Counting Down Penn State Wrestling’s Best Wins Over Ohio State
Few teams have been able to match up with Penn State wrestling during Cael Sanderson’s current decade-long dynasty, and none have done so more than Ohio State. The Buckeyes haven’t just matched up well with the Nittany Lions. They’ve put them on the ropes multiple times, winning three conference titles and a national championship in the process.
The annual meetings between the two teams and their inevitable NCAA Finals matchups have made for some great wrestling and given fans plenty of memorable moments.
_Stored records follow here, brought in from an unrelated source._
-- ==== Sys2Proof/WellFormed.lean ====
section
/-!
DEFINITION. Which instruction terms a command word can spell: the one check is the width of the frame index
(30_encoding.md R91).
-/

namespace Sys2Proof

/-- The operand field OPND: the frame index of FWR and CLS, 0 for every other command (30_encoding.md R90, R93). -/
def Instr.operand : Instr → Nat
  | .ssdec => 0
  | .ssenc => 0
  | .frd => 0
  | .fwr k => k
  | .trd => 0
  | .twr => 0
  | .cls k => k
  | .tclr => 0

/-- An instruction is well formed when its operand fits the 24-bit field: 0 <= k <= 2^24 - 1 (30_encoding.md R91). -/
abbrev Instr.WellFormed (i : Instr) : Prop := i.operand < 2 ^ 24

end Sys2Proof
end

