-- ==== Sys2Proof/Machine/Ops.lean ====
section
/-!
DEFINITION. The shared operations: memories as canonical cell lists (20_memory.md R60 to R63), the memory primitives MemRead, MemWrite and
CoutWrite (00_scope.md R11), raising an error and committing a result (00_scope.md R12, 60_exceptions.md R268), and the bytes of a
frame record (30_encoding.md R110).
-/

namespace Sys2Proof.Machine

/-- A memory of w-bit cells: (address, value) pairs, one for each cell written since reset. An unlisted cell holds no value in the
list; what a read of it gives is said by the reading operation (log 4, log 5). -/
abbrev Memory (w : Nat) := List (Nat × BitVec w)

/-- The canonical form: addresses strictly rising. No entry equals what an unlisted cell reads as, since that is no value. -/
abbrev Memory.wf {w : Nat} (m : Memory w) : Prop := m.Pairwise (fun c d => c.1 < d.1)

/-- The value of cell `a`, none when it is unlisted. -/
def Memory.cell? {w : Nat} : Memory w → Nat → Option (BitVec w)
  | [], _ => none
  | (b, v) :: m, a => if a = b then some v else Memory.cell? m a

/-- Write one cell. -/
def Memory.set {w : Nat} : Memory w → Nat → BitVec w → Memory w
  | [], a, v => [(a, v)]
  | (b, u) :: m, a, v =>
    if a < b then (a, v) :: (b, u) :: m
    else if a = b then (a, v) :: m
    else (b, u) :: Memory.set m a v

/-- Write a run of cells from address `a` up. -/
def Memory.setRun {w : Nat} (m : Memory w) (a : Nat) : List (BitVec w) → Memory w
  | [] => m
  | v :: vs => Memory.setRun (Memory.set m a v) (a + 1) vs

/-- IN[a]; a cell nothing has written holds a free value (70_reset_and_hazards.md R290, I13, log 4). -/
def State.inByte (s : State) (a : Nat) : Byte :=
  (Memory.cell? s.inMem a).getD (Config.unwrittenIn s.resets a)

/-- MemRead(addr, n) (00_scope.md R11). -/
def State.memRead (s : State) (a : Nat) : Nat → List Byte
  | 0 => []
  | n + 1 => s.inByte a :: s.memRead (a + 1) n

/-- MemRead(addr, 4) as a field. -/
def State.memRead4 (s : State) (a : Nat) : Bytes4 :=
  ⟨s.inByte a, s.inByte (a + 1), s.inByte (a + 2), s.inByte (a + 3)⟩

/-- MemRead(addr, 2) as a field. -/
def State.memRead2 (s : State) (a : Nat) : Bytes2 := ⟨s.inByte a, s.inByte (a + 1)⟩

/-- MemWrite at OUT_LEN, and OUT_LEN moved past what is written (00_scope.md R11, 20_memory.md R62). -/
def State.appendOut (s : State) (bs : List Byte) : State :=
  { s with
    outMem := Memory.setRun s.outMem s.outLen.toNat bs
    outLen := BitVec.ofNat 32 (s.outLen.toNat + bs.length) }

/-- CoutWrite, and COUT_LEN set to the number of units (00_scope.md R11, 20_memory.md R63). -/
def State.replaceCout (s : State) (us : List CodeUnit) : State :=
  { s with
    coutMem := Memory.setRun s.coutMem 0 us
    coutLen := BitVec.ofNat 32 us.length }

/-- An information value in a 32-bit register: saturated at 0xFFFFFFFF (60_exceptions.md R267). -/
def saturate (n : Nat) : Word := if n < 2 ^ 32 then BitVec.ofNat 32 n else 0xFFFFFFFF

/-- `raise E(a, b)` (00_scope.md R12, 60_exceptions.md R268): the code, the two information values and the sticky summary, and nothing else. -/
def State.raise (s : State) (e : CmdError) : State :=
  { s with status := s.status.afterError e, res0 := saturate e.info0, res1 := saturate e.info1 }

/-- `commit` (00_scope.md R12): STATUS.ERR <- 0 on a state that holds the staged results. -/
def State.commit (s : State) : State := { s with status := s.status.afterSuccess }

/-- The two results of a command (10_state.md R24), below 2^32 in every state a run reaches (log 16). -/
def State.setResults (s : State) (r0 r1 : Nat) : State :=
  { s with res0 := BitVec.ofNat 32 r0, res1 := BitVec.ofNat 32 r1 }

/-- How every command ends (00_scope.md R12): with its staged results committed, or with its error raised on the state it started
from, so that nothing staged survives an error (60_exceptions.md R269). -/
def State.complete (s : State) (staged : Except CmdError State) : Host.Outcome State Fault Refusal :=
  match staged with
  | .ok t => .next t.commit
  | .error e => .next (s.raise e)

/-- frame_bytes (30_encoding.md R110). The term byte is never written. -/
def Frame.bytes (f : Frame) : List Byte :=
  f.id.toList ++ (be32bytes f.data.length).toList ++ f.flags.toList ++ f.data

/-- The bytes a frame occupies in a stream: 10 + size (30_encoding.md R102). -/
def Frame.extent (f : Frame) : Nat := 10 + f.data.length

/-- Append L bytes to OUT, or fail before anything is written when OUT would overflow (20_memory.md R62). -/
def State.tryAppendOut (s : State) (bs : List Byte) : Except CmdError State :=
  if s.outLen.toNat + bs.length > s.cfg.outCap then
    .error (.capacityExceeded 3 (s.outLen.toNat + bs.length))
  else .ok (s.appendOut bs)

end Sys2Proof.Machine
end

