-- ==== Sys2Proof/Safety.lean ====
section
/-!
DEFINITION. What counts as a sound state and a safe run, in the terms the claims use: the invariant of the block, byte-by-byte reading of
the output memories, and a run of host accesses.
-/

namespace Sys2Proof.Machine

/-- OUT[a] as a claim reads it: the byte the block last wrote there, none where it wrote none since reset. -/
def State.outByte? (s : State) (a : Nat) : Option Byte := Memory.cell? s.outMem a

/-- COUT[a] as a claim reads it. -/
def State.coutUnit? (s : State) (a : Nat) : Option CodeUnit := Memory.cell? s.coutMem a

/-- Every cell listed lies below the capacity of its space (20_memory.md R60, R64). -/
def Memory.below {w : Nat} (m : Memory w) (cap : Nat) : Prop := ∀ c ∈ m, c.1 < cap

/-- Every cell below `n` has been written. -/
def Memory.filled {w : Nat} (m : Memory w) (n : Nat) : Prop := ∀ a < n, (Memory.cell? m a).isSome = true

/-- The three memories are in canonical form and within their capacities, and the prefixes below OUT_LEN and COUT_LEN, which carry meaning
(10_state.md R44), have been written. -/
structure State.MemoriesSound (s : State) : Prop where
  in_wf : Memory.wf s.inMem
  out_wf : Memory.wf s.outMem
  cout_wf : Memory.wf s.coutMem
  in_below : Memory.below s.inMem s.cfg.inCap
  out_below : Memory.below s.outMem s.cfg.outCap
  cout_below : Memory.below s.coutMem s.cfg.coutCap
  out_filled : Memory.filled s.outMem s.outLen.toNat
  cout_filled : Memory.filled s.coutMem s.coutLen.toNat

/-- The tag store keeps its bounds: N <= MAX_FRAMES (10_state.md R37), len(data) <= MAX_PAYLOAD (R38). -/
structure State.StoreBounded (s : State) : Prop where
  count_le : s.frames.length ≤ s.cfg.maxFrames
  payload_le : ∀ f ∈ s.frames, f.data.length ≤ s.cfg.maxPayload

/-- The stream registers keep their bounds: RPTR <= IN_LEN <= IN_CAP (10_state.md R25, R26), OUT_LEN <= OUT_CAP, COUT_LEN <= COUT_CAP. -/
structure State.LengthsBounded (s : State) : Prop where
  rptr_le : s.rptr.toNat ≤ s.inLen.toNat
  inLen_le : s.inLen.toNat ≤ s.cfg.inCap
  outLen_le : s.outLen.toNat ≤ s.cfg.outCap
  coutLen_le : s.coutLen.toNat ≤ s.cfg.coutCap

/-- The invariant of the block: it holds after reset and every step keeps it. STATUS.BUSY reads 0 between steps (10_state.md R22) and ERR holds
one of the codes 0 to 6 (60_exceptions.md R260). -/
structure State.Inv (s : State) : Prop where
  cfg_wf : s.cfg.Wf
  lengths : s.LengthsBounded
  store : s.StoreBounded
  memories : s.MemoriesSound
  idle : s.status.busy = false
  err_le : s.status.err.toNat ≤ 6

/-- The host's next access is a write of `w` to CMD and the block is idle: the block is about to perform the command `w` encodes. -/
structure State.AboutToIssue (s : State) (w : Word) : Prop where
  idle : s.status.busy = false
  next : s.nextAccess = some (.writeReg 0 w)

/-- The state a command issued from `s` starts in: the host has moved on, and CMD holds the word (10_state.md R21). -/
def State.issued (s : State) (w : Word) : State := { s.advanceHost with cmd := w }

/-- The accesses of a listing one after another, none where one of them stops (30_encoding.md R98). -/
def State.performAll (s : State) : List HostAccess → Option State
  | [] => some s
  | a :: as =>
    match s.access a with
    | .next t => t.performAll as
    | .fault _ => none
    | .refused _ => none

end Sys2Proof.Machine
end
When Penn State and Ohio State meet on Friday night in a dual that features four top 10 matchups, the history books will likely welcome a few more bouts.
Here are five of the best we’ve already seen.
5. 1993 National Dual Meet Championship: Greg Troxell vs. Ray Mendoza
Way back when the National Dual Meet Championship was still a thing and heavyweight was capped at 275 lbs., Penn State needed to win four duals in two days to clinch the tournament’s title in 1993. One of the wins en route to the championship came down to overtime of the final bout and included one of the original iconic Penn State wins against Ohio State.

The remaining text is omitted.